The older girls, all of sixteen, were polite
and sociable, but they avoided direct eye contact with me or any other male.
There is something very special about having
a conversation with someone who is listening very carefully, but doesn’t look
you in the eye. You learn to read them by other means, by how they shift their
hands, or move their shoulders, and how they look away from you. They enjoyed
chatting, I could tell, but they wanted to set a good example for the youngest
of the girls, who was all of 12 or 13.
Perhaps I should point out that Syria is not Saudi Arabia. The girls wore a
kerchief on their heads, and were dressed modestly from head to toe, though not
in a loose-fitting burka. They wore pajama-like clothing that pretty much
adhered to their skin. It was a sight to watch the girls walk. As they carried
gone-over excavated dirt from the acropolis in baskets on their heads, to the
designated dump on the side of the tell, they walked with a strong and dignified
gait, as if on air. Having flown into Syria from Italy,
a relatively “loud” culture, I was struck by the understated grace of my new
friends.
One way to listen to a culture is to watch
people walk. The gait and dress of the Syrian village girls spoke to me of the
moderate Islamic culture that serves as their natural habitat.
I’m going to switch horizons for a moment,
and turn to the Bible. Isaiah was a people-watcher, too. A prophet, someone who
speaks from God’s side, needs to be a careful observer of the human side.

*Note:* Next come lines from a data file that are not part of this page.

-- ==== Sys2Proof/Laws/FramesLife.lean ====
section
/-! SUPPORT. What each operation and each command leaves in sight (`State.hide`), one lemma each: requests, churn, manifest builds and commits. -/

set_option Elab.async false

namespace Sys2Proof.Machine

variable {hid : List StateUnit}

set_option linter.unusedSimpArgs false
set_option linter.unusedVariables false
set_option linter.unusedTactic false
set_option linter.unreachableTactic false

/-! ### Machine/Life.lean -/

theorem State.modCustomer_hide (h_rat : StateUnit.rat ∈ hid)  (c : Nat) (f : Customer → Customer) (s : State) : (State.modCustomer c f s).hide hid = s.hide hid := by
  unfold State.modCustomer
  try dsimp only
  repeat' (first | with_reducible rfl | (simp only [State.modRat_hide, h_rat, foldl_hide, ite_hide, ite_self, implies_true, and_self]; done) | (with_reducible refine (foldl_hide _ (fun s x => ?_) _ _).trans ?_) | split | (simp only [State.modRat_hide, h_rat, foldl_hide, ite_hide, ite_self, implies_true, and_self]))

theorem State.charge_hide (h_rat : StateUnit.rat ∈ hid)  (c : Nat) (units : Nat → Nat) (s : State) : (State.charge s c units).hide hid = s.hide hid := by
  unfold State.charge
  try dsimp only
  repeat' (first | with_reducible rfl | (simp only [State.modCustomer_hide, h_rat, foldl_hide, ite_hide, ite_self, implies_true, and_self]; done) | (with_reducible refine (foldl_hide _ (fun s x => ?_) _ _).trans ?_) | split | (simp only [State.modCustomer_hide, h_rat, foldl_hide, ite_hide, ite_self, implies_true, and_self]))

theorem State.chargeReq_hide (h_reqs : StateUnit.reqs ∈ hid) (h_rat : StateUnit.rat ∈ hid)  (r : Request) (units : Nat → Nat) (inputs : Nat) (s : State) : (State.chargeReq s r units inputs).hide hid = s.hide hid := by
  unfold State.chargeReq
  try dsimp only
  repeat' (first | with_reducible rfl | (simp only [State.modReq_hide, State.charge_hide, h_reqs, h_rat, foldl_hide, ite_hide, ite_self, implies_true, and_self]; done) | (with_reducible refine (foldl_hide _ (fun s x => ?_) _ _).trans ?_) | split | (simp only [State.modReq_hide, State.charge_hide, h_reqs, h_rat, foldl_hide, ite_hide, ite_self, implies_true, and_self]))

theorem State.serve1_hide (h_rat : StateUnit.rat ∈ hid)  (c : Nat) (units : Nat → Nat) (s : State) : (State.serve1 s c units).hide hid = s.hide hid := by
  unfold State.serve1
  try dsimp only
  repeat' (first | with_reducible rfl | (simp only [State.modCustomer_hide, h_rat, foldl_hide, ite_hide, ite_self, implies_true, and_self]; done) | (with_reducible refine (foldl_hide _ (fun s x => ?_) _ _).trans ?_) | split | (simp only [State.modCustomer_hide, h_rat, foldl_hide, ite_hide, ite_self, implies_true, and_self]))

theorem State.dropVersion_hide (h_skim : StateUnit.skim ∈ hid) (h_stw : StateUnit.stw ∈ hid) (h_mbox : StateUnit.mbox ∈ hid) (h_ports : StateUnit.ports ∈ hid)  (h : Handle) (s : State) : (State.dropVersion s h).hide hid = s.hide hid := by
  unfold State.dropVersion
  try dsimp only
  repeat' (first | with_reducible rfl | (simp only [State.sendEvent_hide, State.modStw_hide, h_skim, h_stw, h_mbox, h_ports, foldl_hide, ite_hide, ite_self, implies_true, and_self]; done) | (with_reducible refine (foldl_hide _ (fun s x => ?_) _ _).trans ?_) | split | (simp only [State.sendEvent_hide, State.modStw_hide, h_skim, h_stw, h_mbox, h_ports, foldl_hide, ite_hide, ite_self, implies_true, and_self]))

theorem State.schedule_hide (h_churn : StateUnit.churn ∈ hid)   (s : State) : (State.schedule s).hide hid = s.hide hid := by
  unfold State.schedule
  try dsimp only
  repeat' (first | with_reducible rfl | (simp only [State.modChurn_hide, h_churn, foldl_hide, ite_hide, ite_self, implies_true, and_self]; done) | (with_reducible refine (foldl_hide _ (fun s x => ?_) _ _).trans ?_) | split | (simp only [State.modChurn_hide, h_churn, foldl_hide, ite_hide, ite_self, implies_true, and_self]))

theorem State.modStream_hide (h_churn : StateUnit.churn ∈ hid)  (i : Nat) (f : Stream → Stream) (s : State) : (State.modStream i f s).hide hid = s.hide hid := by
  unfold State.modStream
  try dsimp only
  repeat' (first | with_reducible rfl | (simp only [State.modChurn_hide, h_churn, foldl_hide, ite_hide, ite_self, implies_true, and_self]; done) | (with_reducible refine (foldl_hide _ (fun s x => ?_) _ _).trans ?_) | split | (simp only [State.modChurn_hide, h_churn, foldl_hide, ite_hide, ite_self, implies_true, and_self]))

Isaiah watched the girls of Jerusalem of his day walk, and he did not like what he saw. This is the message from YHWH
he received:
וַיֹּאמֶר יְהוָה
יַעַן כִּי־גָבְהוּ
בְּנוֹת צִיּוֹן
וַתֵּלַכְנָה נְטוּיוֹת גָּרוֹן
וּמְשַׂקְּרוֹת עֵינָיִם
הָלוֹךְ וְטָפֹף תֵּלַכְנָה
וּבְרַגְלֵיהֶם תְּעַכַּסְנָה
וְשִׂפַּח אֲדֹנָי קָדְקֹד
בְּנוֹת צִיּוֹן
וַיהוָה פָּתְהֵן יְעָרֶה
YHWH said:
high and mighty,
with neck thrown back
and roving eyes,
mince along as they go,
and jingle with their feet –
My Lord will expose the pate
of the maidens of Zion;
YHWH, he will bare their butt.
(Isaiah 3:16-17)
As a
note in NJPSV indicates, “To bare a woman’s head in public was an intolerable
humiliation. Cf. Mishnah Baba Kamma 8.6.”
To be continued.



What a fascinating series. Tales of another culture, coupled with biblical exegesis. Thanks for this, John.
Posted by: Stephen (aka Q) | December 20, 2007 at 06:42 PM
Ahh...I see I was supposed to begin here. I started on Part 3, I think!
Posted by: Jenelle | December 21, 2007 at 08:24 PM
I hate that about blogs. When I first began blogging, I made sure that the first post to read was at the top, and that the others followed.
Peter Kirk was kind enough to point out to me that just isn't the way it's done. But there are tradeoffs.